What’s So Funny, Mitt?

The news came out yesterday that in high school, Mitt Romney was a bully. He was outed by five of his former prep school buddies, who painted a horrifying picture of young Willard terrorizing at least two underclassmen, both of whom were closeted homosexuals. One of the boys had bleached his hair blonde, which offended young Willard, so he and his posse chased down and tackled the student. Then they held him down while Mitt took his scissors and cut off the boy’s offensive blonde hair. Mitt regularly harassed the other boy when he spoke up in class by hollering “Atta girl!!” at him. There was also a tale of Mitt walking a blind teacher directly into a door.

When he was asked about the truth of these allegations, after the initial denial, Mitt laughed. Just like he laughed when Chris Wallace told him that in Massachusetts, putting a dog in a kennel strapped to the roof of a speeding car was considered animal cruelty, and as he laughed when he told his side-splittingly funny story about his father closing down a factory in Michigan and moving it to Wisconsin. He also laughed about those 7-11 bakery cookies that were just too… common… to eat. Yeah, that’s some funny shit, all right.

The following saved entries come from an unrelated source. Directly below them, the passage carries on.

-- ==== Sys2Proof/Laws/Ops.lean ====
section
/-! SUPPORT. The shared operations: what the records of ports, channels, axes and the rest read after a change, what a
fault message leaves, how a command ends, and what the checks of R61 answer. -/

namespace Sys2Proof.Machine

/-! ### The records of the state, by number -/

theorem State.port_setPort (s : State) (p q : Nat) (x : Port) :
    (s.setPort p x).port q = if q = p then x else s.port q := by
  simp [State.port, State.setPort, Sparse.get_put]

@[simp] theorem State.port_setPort_self (s : State) (p : Nat) (x : Port) : (s.setPort p x).port p = x := by
  simp [State.port_setPort]

theorem State.port_modPort (s : State) (p q : Nat) (f : Port → Port) :
    (s.modPort p f).port q = if q = p then f (s.port p) else s.port q := by
  simp [State.modPort, State.port_setPort]

@[simp] theorem State.port_modPort_self (s : State) (p : Nat) (f : Port → Port) : (s.modPort p f).port p = f (s.port p) := by
  simp [State.modPort]

theorem State.ring_setRing (s : State) (p q : Nat) (x : Ring) :
    (s.setRing p x).ring q = if q = p then x else s.ring q := by
  simp [State.ring, State.setRing, Sparse.get_put]

@[simp] theorem State.ring_setRing_self (s : State) (p : Nat) (x : Ring) : (s.setRing p x).ring p = x := by
  simp [State.ring_setRing]

theorem State.ring_modRing (s : State) (p q : Nat) (f : Ring → Ring) :
    (s.modRing p f).ring q = if q = p then f (s.ring p) else s.ring q := by
  simp [State.modRing, State.ring_setRing]

@[simp] theorem State.ring_modRing_self (s : State) (p : Nat) (f : Ring → Ring) : (s.modRing p f).ring p = f (s.ring p) := by
  simp [State.modRing]

theorem State.chan_setChan (s : State) (c q : Nat) (x : Chan) :
    (s.setChan c x).chan q = if q = c then x else s.chan q := by
  simp [State.chan, State.setChan, Sparse.get_put]

@[simp] theorem State.chan_setChan_self (s : State) (c : Nat) (x : Chan) : (s.setChan c x).chan c = x := by
  simp [State.chan_setChan]

theorem State.chan_modChan (s : State) (c q : Nat) (f : Chan → Chan) :
    (s.modChan c f).chan q = if q = c then f (s.chan c) else s.chan q := by
  simp [State.modChan, State.chan_setChan]

@[simp] theorem State.chan_modChan_self (s : State) (c : Nat) (f : Chan → Chan) : (s.modChan c f).chan c = f (s.chan c) := by
  simp [State.modChan]

theorem State.axis_setAxis (s : State) (a q : Nat) (x : Axis) :
    (s.setAxis a x).axis q = if q = a then x else s.axis q := by
  simp [State.axis, State.setAxis, Sparse.get_put]

@[simp] theorem State.axis_setAxis_self (s : State) (a : Nat) (x : Axis) : (s.setAxis a x).axis a = x := by
  simp [State.axis_setAxis]

theorem State.axis_modAxis (s : State) (a q : Nat) (f : Axis → Axis) :
    (s.modAxis a f).axis q = if q = a then f (s.axis a) else s.axis q := by
  simp [State.modAxis, State.axis_setAxis]

@[simp] theorem State.axis_modAxis_self (s : State) (a : Nat) (f : Axis → Axis) : (s.modAxis a f).axis a = f (s.axis a) := by
  simp [State.modAxis]

theorem State.mgroup_modMgroup (s : State) (k q : Nat) (f : MGroup → MGroup) :
    (s.modMgroup k f).mgroup q = if q = k then f (s.mgroup k) else s.mgroup q := by
  simp [State.modMgroup, State.mgroup, Sparse.get_put]

@[simp] theorem State.mgroup_modMgroup_self (s : State) (k : Nat) (f : MGroup → MGroup) : (s.modMgroup k f).mgroup k = f (s.mgroup k) := by
  simp [State.mgroup_modMgroup]

theorem State.engine_modEngine (s : State) (k q : Nat) (f : Engine → Engine) :
    (s.modEngine k f).engine q = if q = k then f (s.engine k) else s.engine q := by
  simp [State.modEngine, State.engine, Sparse.get_put]

@[simp] theorem State.engine_modEngine_self (s : State) (k : Nat) (f : Engine → Engine) : (s.modEngine k f).engine k = f (s.engine k) := by
  simp [State.engine_modEngine]

theorem State.eth_modEth (s : State) (k q : Nat) (f : Eth → Eth) :
    (s.modEth k f).eth q = if q = k then f (s.eth k) else s.eth q := by
  simp [State.modEth, State.eth, Sparse.get_put]

@[simp] theorem State.eth_modEth_self (s : State) (k : Nat) (f : Eth → Eth) : (s.modEth k f).eth k = f (s.eth k) := by
  simp [State.eth_modEth]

Bullying and animal cruelty and throwing people out of work. Hilarious.

Maybe it’s funny when your daddy is really, really rich and you are the young heir apparent to the Lord of the Manor. Maybe it’s funny when you are raised to believe that you are a member of the ruling class, and most other people only exist to serve you. It must be funny to see the common folk scrabbling for a living when your every wish is instantly gratified, from your first silver spoon to your first Mustang convertible.

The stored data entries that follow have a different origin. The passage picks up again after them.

/-- R446: PORST_N low resets the whole device but the flash with its directory, and the model's own queue. -/
theorem gives_porstNAssert (s : State) (t : Time) :
    Gives (.porstNAssert t) s fun u => u.porst = true ∧ u.regs = [] ∧ u.active = [] ∧ u.ports = [] ∧ u.kps = Kps.reset ∧
      u.band = [] ∧ u.spool = [] ∧ u.axes = [] ∧ u.flash = s.flash ∧ u.upd.dir = s.upd.dir ∧ u.pending = s.pending := by
  refine ⟨_, rfl, ?_⟩
  rw [State.settle_quiet (penEn_of_no_regs rfl) rfl]
  exact ⟨rfl, rfl, rfl, rfl, rfl, rfl, rfl, rfl, rfl, rfl, rfl⟩

/-- PORST_N_RELEASE while PORST_N is high: no effect (log 9). -/
theorem gives_porstNRelease_high {s : State} (t : Time) (prof ftm : Bool) (h : s.porst = false) :
    Gives (.porstNRelease t prof ftm) s fun u => u.porst = false ∧ u.ul24 = s.ul24 ∧ u.ports = s.ports ∧ u.kps = s.kps := by
  have hx : (s.at t).porstHigh prof ftm = s.at t := by simp [State.porstHigh, h]
  refine ⟨_, rfl, ?_⟩
  rw [hx]
  exact ⟨(State.settle_porst _).trans h, State.settle_ul24 _, State.settle_ports _, State.settle_kps _⟩

/-- R448: the island of every number that a profile has is on in its mask, and no other. -/
theorem bootIslands_lt (ul24 : Bool) : bootIslands ul24 < 2 ^ 30 := by cases ul24 <;> decide

/-- R448, log 41: a step of the boot ends no earlier than it begins. -/
theorem State.le_bootStep (s : State) (from0 limit : Time) : from0 ≤ s.bootStep from0 limit := Nat.le_add_right ..

/-- R192: counting the bins anew changes the ports only. -/
theorem State.startBins_frame (s : State) : s.startBins = { s with ports := s.startBins.ports } :=
  State.forEach_keeps (P := fun s u => u = { s with ports := u.ports }) (fun _ => rfl)
    (fun _ _ c h h' => h'.trans (congrArg (fun x : State => { x with ports := c.ports }) h)) _ (fun _ _ _ => rfl) s

/-- R4, R5, R446, R448: the straps are sampled, and the islands of the profile are on, each from its instant on. -/
def State.porstPowered (s : State) (prof ftm : Bool) : State :=
  let x := { s with
    porst := false, ul24 := prof, ftmStrap := ftm, regs := [], active := [], widthShadow := [],
    widthActive := [], relAt := s.now, bootFrom := s.now, appliesRecords := true, devOp := DevOp.boot
    hal := { Hal.reset with baseTick := s.now / 2000 } }
  let x := x.releaseSafety.powerUp
  State.powerIslands { x with kps := { Kps.reset with heartbeatAt := x.kpsAt } } (bootIslands prof)

theorem State.porstHigh_low {s : State} (h : s.porst = true) (prof ftm : Bool) :
    s.porstHigh prof ftm = (s.porstPowered prof ftm).startBins.bootSafety.bootMgmt := by
  simp only [State.porstHigh, h, Bool.not_true, Bool.false_eq_true, if_false]
  rfl

/-- R448: the islands that are powered are those of the profile. -/
theorem State.porstPowered_islands (s : State) (prof ftm : Bool) :
    (s.porstPowered prof ftm).fget Reg.CLK_ISL_ON_ON = bootIslands prof := by
  rw [State.porstPowered, State.powerIslands, State.fget_fput_ne _ _ _ _ _ _ _ _ _ _ (by decide),
    State.fget_fput_self _ _ (by decide)]
  exact Nat.mod_eq_of_lt (bootIslands_lt prof)

/-- R448: the steps of the boot come in their order. -/
theorem State.porstPowered_order (s : State) (prof ftm : Bool) :
    (s.porstPowered prof ftm).sillAt ≤ (s.porstPowered prof ftm).kpsAt ∧
    (s.porstPowered prof ftm).kpsAt ≤ (s.porstPowered prof ftm).powerAt :=
  ⟨State.le_bootStep .., Nat.le_trans (Nat.le_max_right ..) (State.le_bootStep ..)⟩

/-- R4, R5, R446, R448: PORST_N rises while it is low. -/
theorem gives_porstNRelease_low {s : State} (t : Time) (prof ftm : Bool) (h : s.porst = true) :
    Gives (.porstNRelease t prof ftm) s fun u => u.porst = false ∧ u.ul24 = prof ∧
      u.ftmStrap = ftm ∧ u.fget Reg.CLK_ISL_ON_ON = bootIslands prof ∧ u.kps.st = Kps.reset.st ∧ u.devOp = .boot ∧
      u.relAt = max s.now t ∧ u.flash = s.flash ∧ u.sillAt ≤ u.kpsAt ∧ u.kpsAt ≤ u.powerAt ∧
      (∀ i, u.upAt i ≤ max s.now t → (u.islandOn i = true ↔ (bootIslands prof).testBit i = true)) ∧
      (∀ i, max s.now t < u.upAt i → u.islandOn i = false) := by
  let y := (s.at t).porstPowered prof ftm
  let v := y.startBins.bootSafety.bootMgmt
  have hv : y.startBins.bootOnly v := State.bootOnly_trans (State.bootOnly_bootSafety _) (State.bootOnly_bootMgmt _)
  have frame : v.settle = { y with
      regs := v.settle.regs, pcie := v.settle.pcie, upd := v.upd, ports := y.startBins.ports } :=
    v.settle_frame.trans (congrArg (fun x : State => { x with regs := v.settle.regs, pcie := v.settle.pcie })
      (hv.1.trans (congrArg (fun x : State => { x with regs := v.regs, upd := v.upd }) y.startBins_frame)))
  have field {α : Type} (g : State → α) := congrArg g frame
  have islands : v.settle.fget Reg.CLK_ISL_ON_ON = bootIslands prof := by
    rw [State.settle_fget _ _ _ _ _ (by decide), State.fget, hv.2 _ (by decide), ← (s.at t).porstPowered_islands prof ftm]
    rw [y.startBins_frame]
    rfl
  have now : v.settle.now = max s.now t := field State.now
  have on (i : Nat) : v.settle.islandOn i = ((bootIslands prof).testBit i && decide (v.settle.upAt i ≤ max s.now t)) := by
    rw [State.islandOn, islands, now]
  have ends : exec (.porstNRelease t prof ftm) s = .next v.settle := by
    show Host.Outcome.next ((s.at t).porstHigh prof ftm).settle = _
    rw [State.porstHigh_low (s := s.at t) h]
  refine ⟨v.settle, ends, field State.porst, field State.ul24, field State.ftmStrap, islands,
    field fun x => x.kps.st, field State.devOp, field State.relAt, field State.flash, ?_, ?_, ?_, ?_⟩
  · rw [field State.sillAt, field State.kpsAt]
    exact ((s.at t).porstPowered_order prof ftm).1
  · rw [field State.kpsAt, field State.powerAt]
    exact ((s.at t).porstPowered_order prof ftm).2
  · intro i hi
    simp [on, hi]
  · intro i hi
    simp [on, Nat.not_le.mpr hi]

But when you’re one of those common folk scrabbling for your living? It isn’t funny at all. It’s life or death.

When I was a kid, my family was poor. I wore rummage sale and hand-me-down clothes and my stepfather regularly scrounged in the dumpster at the back of our local grocery store for the least rotten and still edible fruit and vegetables to feed our two goats – and to put on our family dinner table. I was also neglected and abused by my parents, so I regularly went to school dirty and rumpled, with flea bites on my legs and arms. The cherry on top of my personal shit sundae was my thick, Coke-bottle-bottomed glasses, which, along with the goats and my rummage sale clothes, sealed my fate as a target.

I lived in a small town, and, inevitably, I was the chosen target of all the bullies from the fourth grade until I graduated from high school, and I can tell you first hand:  it isn’t funny. It isn’t funny at all. I was always afraid, because big boys like Mitt – if they caught me – would hit and kick me. The girls were cruel as well, but their cruelty wasn’t physical; it was more subtle and left far deeper scars than the simple pushing, shoving and hitting from the boys. I was ostracized, taunted, pushed, shoved, called ugly names – and this went on without letup for at least seven years, until I got old enough to do something about it. I learned to shower every day and to carry a chip on my shoulder the size of a Volkswagen. My motto became “Go ahead…make my day” long before Clint Eastwood ever said it.

So, when I received an invitation to my 40th high school reunion this week, I thought about those kids I went to school with all those years ago, and I tried to decide if I actually have any reason to want to see any of them. It has been forty years, and I carry those scars to this day.

So, Mitt? Bullying isn’t funny. It isn’t funny at all. And I do not want a president who is a bully. I’ve had enough bullying to last a lifetime.